A Python script to filter chemical compounds using structural alerts from ChEMBL and property filters from RDKit.
rd_filters is a Python script that filters chemical compounds using structural alerts from the ChEMBL database and property calculations from RDKit. It helps researchers identify molecules with undesirable functional groups or physicochemical properties, which is critical for early-stage drug discovery and chemical library triaging. The tool processes SMILES files in parallel and outputs filtered compounds along with detailed alert reports.
Cheminformaticians, computational chemists, and drug discovery researchers who need to screen compound libraries for problematic substructures and property violations.
Developers choose rd_filters because it consolidates multiple ChEMBL alert sets and RDKit property filters into a single, easy-to-use command-line tool with parallel processing support. Its open-source nature and customizable rules allow for tailored filtering workflows without relying on commercial software.
A script to run structural alerts using the RDKit and ChEMBL
Open-Awesome is built by the community, for the community.

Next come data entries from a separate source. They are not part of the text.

/-- The record behind an exact-match entry, read into the key cache: uncorrectable lines, the colour check of the
sequencer's MPU (**R337**), and the tag (**R359**). -/
def loadRecord (r : Req) (which : Nat) (e : EmEntry) (s : State) : KeyGot :=
  let rec? := recordAt s e
  let (lg, ln) := match rec? with | some k => (k.largeRef, k.largeLines) | none => (0, 0)
  match badLineOf s e.record e.lines lg ln with
  | some x => .fail stMemory 0 (vaultUncorrectable x s)
  | none =>
    if lineColour s.mem (vaultLine0 + e.record) != sliceColour r.slice then
      let m := r.seqr.getD 0
      .fail stMpu m (mpuRefuse m 3 (sliceColour r.slice) (64 * (vaultLine0 + e.record)) s)
    else
      match rec? with
      | none => .fail stNotFound which s
      | some k =>
        if !k.tagOk then
          let t := logEvent 0x903 (BitVec.ofNat 8 r.slice :: leBytes 2 e.domain ++ leBytes 4 e.handle) s
          .fail stDevice (lastSeq t) t
        else .ok k (cacheTouch r.slice e.handle s)

/-- The fetch of a key handle: `which` 1 KEY_A, 2 KEY_B (**R75**, **R264**, **R363**). -/
def fetchKey (r : Req) (which h : Nat) (s : State) : KeyGot :=
  let use := fun (e : EmEntry) =>
    if e.domain ≠ r.domain then KeyGot.fail stNotFound which s
    else if s.kvt.cache.contains (r.slice, h) then
      match recordAt s e with
      | some k => .ok k (cacheTouch r.slice h { s with kvt := { s.kvt with hits := satAdd 64 s.kvt.hits 1 } })
      | none => .fail stNotFound which s
    else loadRecord r which e { s with kvt := { s.kvt with misses := satAdd 64 s.kvt.misses 1 } }
  match emFind s r.slice h with
  | .absent => .fail stNotFound which s
  | .memory => .fail stMemory 0 s
  | .bucket _ e => use e
  | .stash _ e => use e

/-- The keys that a command's row names. -/
def fetchKeys (c : CatRow) (r : Req) (s : State) : (Keys × State) ⊕ (Nat × Nat × State) :=
  let d := r.desc
  let wantA := c.a == .stored || (c.a == .inline && d.keyA != 0)
  let first : KeyGot ⊕ State := if wantA then .inl (fetchKey r 1 d.keyA.toNat s) else .inr s
  match first with
  | .inl (.fail st x t) => .inr (st, x, t)
  | .inl (.ok k t) =>
    if c.b == .stored then
      match fetchKey r 2 d.keyB.toNat t with
      | .ok k2 u => .inl ({ a := some k, b := some k2 }, u)
      | .fail st x u => .inr (st, x, u)
    else .inl ({ a := some k }, t)
  | .inr t =>
    if c.b == .stored then
      match fetchKey r 2 d.keyB.toNat t with
      | .ok k2 u => .inl ({ b := some k2 }, u)
      | .fail st x u => .inr (st, x, u)
    else .inl ({}, t)

/-- The handle that a command creates (**R77** 0x0C, **R258**): status and DETAIL where it cannot. -/
def freshFault (c : CatRow) (r : Req) (s : State) : Option (Nat × Nat) :=
  let h := r.desc.keyB.toNat
  if !(c.b == .fresh || (c.b == .freshUnless && h != 0)) then none
  else if (domainOf s r.domain).state = 0 then some (stNotFound, 2)
  else
    match emFind s r.slice h with
    | .absent => none
    | .memory => some (stMemory, 0)
    | _ => some (stMalformed, malDetail 0x0C 0x0C)

-- Usage (R138, R139) ------------------------------------------------------------------------------------------------------------

/-- KEY_USAGE with the handle and the kind: 1 usage, 2 mode, 3 algorithm, 4 exportability, 5 exhausted (**R80**). -/
def usageFail (which kind : Nat) : Option (Nat × Nat) := some (stUsage, 256 * which + kind)

/-- Usage of an attribute record. -/
def KeyRec.usage (k : KeyRec) : Bytes := bytesAt k.attrs 0 2
/-- Algorithm byte. -/
def KeyRec.alg (k : KeyRec) : Byte := (bytesAt k.attrs 2 1).headD 0
/-- Mode of use. -/
def KeyRec.mode (k : KeyRec) : Byte := (bytesAt k.attrs 3 1).headD 0
/-- Exportability. -/
def KeyRec.exportability (k : KeyRec) : Byte := (bytesAt k.attrs 6 1).headD 0
/-- Key context. -/
def KeyRec.context (k : KeyRec) : Byte := (bytesAt k.attrs 7 1).headD 0
/-- Length in bits, or the parameter code of an asymmetric record (**R181**). -/
def KeyRec.bits (k : KeyRec) : Nat := leNat (bytesAt k.attrs 8 2)
/-- Flags. -/
def KeyRec.flags (k : KeyRec) : Nat := leNat (bytesAt k.attrs 10 2)
/-- HMAC hash of an M7 record (**R137**). -/
def KeyRec.hash (k : KeyRec) : Nat := leNat (bytesAt k.attrs 14 1)

/-- ASCII code of a one-character string. -/
def chr (s : String) : Byte := (ascii s).headD 0

/-- A stored key has a usage and one of some modes. -/
def usageOk (which : Nat) (k : Option KeyRec) (usage modes : String) : Option (Nat × Nat) :=
  match k with
  | none => none
  | some k =>
    if k.usage != ascii usage then usageFail which 1
    else if !(ascii modes).contains k.mode then usageFail which 2
    else none

/-- The first failure of a list. -/
def firstFail : List (Option (Nat × Nat)) → Option (Nat × Nat)
  | [] => none
  | some x :: _ => some x
  | none :: r => firstFail r

/-- A failure where a test does not hold. -/
def require (ok : Bool) (fail : Option (Nat × Nat)) : Option (Nat × Nat) := if ok then none else fail

/-- The cipher of a symmetric record. -/
def KeyRec.cipher (k : KeyRec) : Cipher := { aes := k.alg == chr "A", key := k.material }

-- Answers -----------------------------------------------------------------------------------------------------------------------

/-- What a command's calculation answers. -/
structure Answer where
  /-- Status. -/
  status : Nat := 0
  /-- DETAIL. -/
  detail : Nat := 0
  /-- Output bytes. -/
  output : Bytes := []
  /-- The key record to store under KEY_B. -/
  store : Option KeyRec := none
  /-- The completion waits for the commit of a change of this handle (**R360**). -/
  wait : Option Nat := none
  /-- The completion waits for the slice's ring entry of this sequence (**R321**). -/
  ring : Option Nat := none
  /-- Issue slots and digest steps made: (0 AES, 1 TDEA, 2 compressions, 3 permutations; count). -/
  ops : List (Nat × Nat) := []
  deriving DecidableEq, Repr

/-- An answer of OK with output. -/
def okOut (b : Bytes) : Answer := { output := b }

/-- An answer OK or VERIFY_FAILED. -/
def verdict (b : Bool) : Answer := if b then {} else { status := stVerify }

/-- Checks that a command makes on its keys and input before it draws randomness. -/
abbrev Pre := State → Req → Keys → Option (Nat × Nat)

/-- A command's calculation: the last argument is the number of its first free value. -/
abbrev Calc := State → Req → Keys → Nat → Answer × State

-- Storing a new record (R265, R360, R508) -------------------------------------------------------------------------------------------

/-- Bytes of a record in the flash key store (**R360**). -/
def KeyRec.storeBytes (k : KeyRec) : Nat := 64 * (k.lines + k.largeLines)

/-- Bytes of the flash key store in use: records, pending changes and 64-byte domain key sets. -/
def storeUsed (s : State) : Nat :=
  s.kvt.store.foldl (fun n k => n + k.storeBytes) 0 + 64 * s.kvt.storeDomains.length +
  s.kvt.storePending.foldl (fun n o => match o with | .put k => n + k.storeBytes | _ => n) 0

/-- A record persists: not VOLATILE, in a LOCAL domain, and the module's own change (**R360**). -/
def persists (s : State) (k : KeyRec) : Bool := !k.vol && (domainOf s k.domain).state == 1

/-- KEYSTORE_FULL (**R360**). -/
def keystoreFull (dom : Nat) (s : State) : State :=
  let t := logEvent 0x904 (leBytes 2 dom) { s with kvt := { s.kvt with storeFull := true } }
  if s.kvt.storeFull then t else raise 13 t

/-- A final change of a domain's records enters its next delta (**R295**, **R298**). -/
def noteChange (put : Bool) (dom sl h : Nat) (s : State) : State :=
  if standalone s || !(domainOf s dom).sby then s
  else
    { s with fab := { s.fab with own := tupd s.fab.own dom {} (fun o =>
        if put then { o with pendingPut := o.pendingPut.filter (· != (sl, h)) ++ [(sl, h)], pendingDel := o.pendingDel.filter (· != (sl, h)) }
        else { o with pendingPut := o.pendingPut.filter (· != (sl, h)), pendingDel := o.pendingDel.filter (· != (sl, h)) ++ [(sl, h)] }) } }

/-- A provisional change held for the entry module of a peer request (**R295**). -/
def provisional (r : Req) (created : Bool) (e : EmEntry) (k : KeyRec) (s : State) : State :=
  match r.origin with
  | .peer sess _ =>
    let node := match session? s sess with | some x => x.node.getD 0xFFFF | none => 0xFFFF
    { s with fab := { s.fab with prov := s.fab.prov ++
        [{ node := node, session := sess, rid := r.rid, created := created, entry := e, record := k }] } }
  | _ => s

/-- Bytes that a record keeps in the large-public-key region: a Classic McEliece public key (**R222**), or the stored
nodes of a stateful key (**R217**; HSS and XMSS^MT keep a top tree, a bottom tree and the next one, log entry 33). -/
def KeyRec.largeBytes (k : KeyRec) : Nat :=
  if k.typ = 4 then
    let nodes := fun (h l : Nat) => 2 ^ (h - l + 1) - 1
    32 * [nodes 10 6, nodes 15 6, nodes 20 6, nodes 25 6, nodes 20 3, 3 * nodes 10 6].getD (k.bits - 1)
      ([nodes 10 3, nodes 16 3, nodes 20 3, 3 * nodes 10 3, 3 * nodes 20 3].getD (k.bits - 7) 0)
  else if k.alg = 0x4D then k.pub.length else 0

/-- A new record written to vault memory with its exact-match entry: status and DETAIL where it fails, else the state
and whether the completion waits for the store's commit. -/
def storeKey (r : Req) (k0 : KeyRec) (s : State) : (Bool × State) ⊕ (Nat × Nat × State) :=
  let k1 := { k0 with handle := r.desc.keyB.toNat, slice := r.slice, domain := r.domain, stamp := s.mtime, prov := r.viaPeer }
  match freshFault { b := .fresh } r s with
  | some (st, d) => .inr (st, d, s)
  | none =>
    match placeRecord k1 k1.largeBytes s with
    | .inr (.record n) => .inr (stFull, 0, logEvent 0x607 (BitVec.ofNat 8 r.slice :: leBytes 4 n) s)
    | .inr (.large n) => .inr (stFull, 0, logEvent 0x606 (BitVec.ofNat 8 r.slice :: leBytes 4 n) s)
    | .inl (line, k) =>
      if persists s k && 224 * 1048576 < storeUsed s + k.storeBytes then .inr (stFull, 0, keystoreFull r.domain s)
      else
        match emInsert (entryFor k line) s with
        | (0, t) =>
          let u := { t with kvt := { t.kvt with records := tset t.kvt.records line k }, mem := colourRecord k line t.mem }
          if r.viaPeer then .inl (false, provisional r true (entryFor k line) k u)
          else
            let v := noteChange true r.domain r.slice k.handle u
            if persists s k then
              .inl (true, { v with kvt := { v.kvt with storePending := v.kvt.storePending ++ [.put k] } })
            else .inl (false, v)
        | (1, t) => .inr (stMalformed, malDetail 0x0C 0x0C, t)
        | (8, t) => .inr (stMemory, 0, t)
        | (_, t) => .inr (stFull, 0, t)

/-- A request's change waits for the store's commit (**R360**). -/
def awaitCommit (r : Req) (h : Nat) (x : Result) (s : State) : State :=
  updReq r.rid (fun y => { y with phase := .waitCommit, seqr := none, result := some x, change := some (r.slice, h) })
    (clearContexts r.rid s)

Submit a project, suggest an awesome list, or help improve the catalog on GitHub.
Defaults to using all CPU cores for efficient filtering of large datasets, as highlighted in the usage examples with the --np flag to optimize performance.
Allows fine-tuning via a JSON configuration file for property thresholds and alert set selection, enabling tailored workflows without code changes.
Includes modified SMARTS patterns to ensure compatibility with RDKit, addressing issues with original ChEMBL alerts as noted in the Notes.txt file.
Provides eight structural alert sets from ChEMBL, including PAINS, allowing immediate application of community-vetted filters without manual setup.
The README admits ChEMBL has little documentation on alert sets, making it hard to understand the rationale behind specific substructure flags without external research.
Requires RDKit installation, which can be challenging for users unfamiliar with cheminformatics toolchains, especially on non-Linux systems.
Users must handle alert_collection.csv and rules.json files, set environment variables, and ensure correct file paths, adding operational complexity.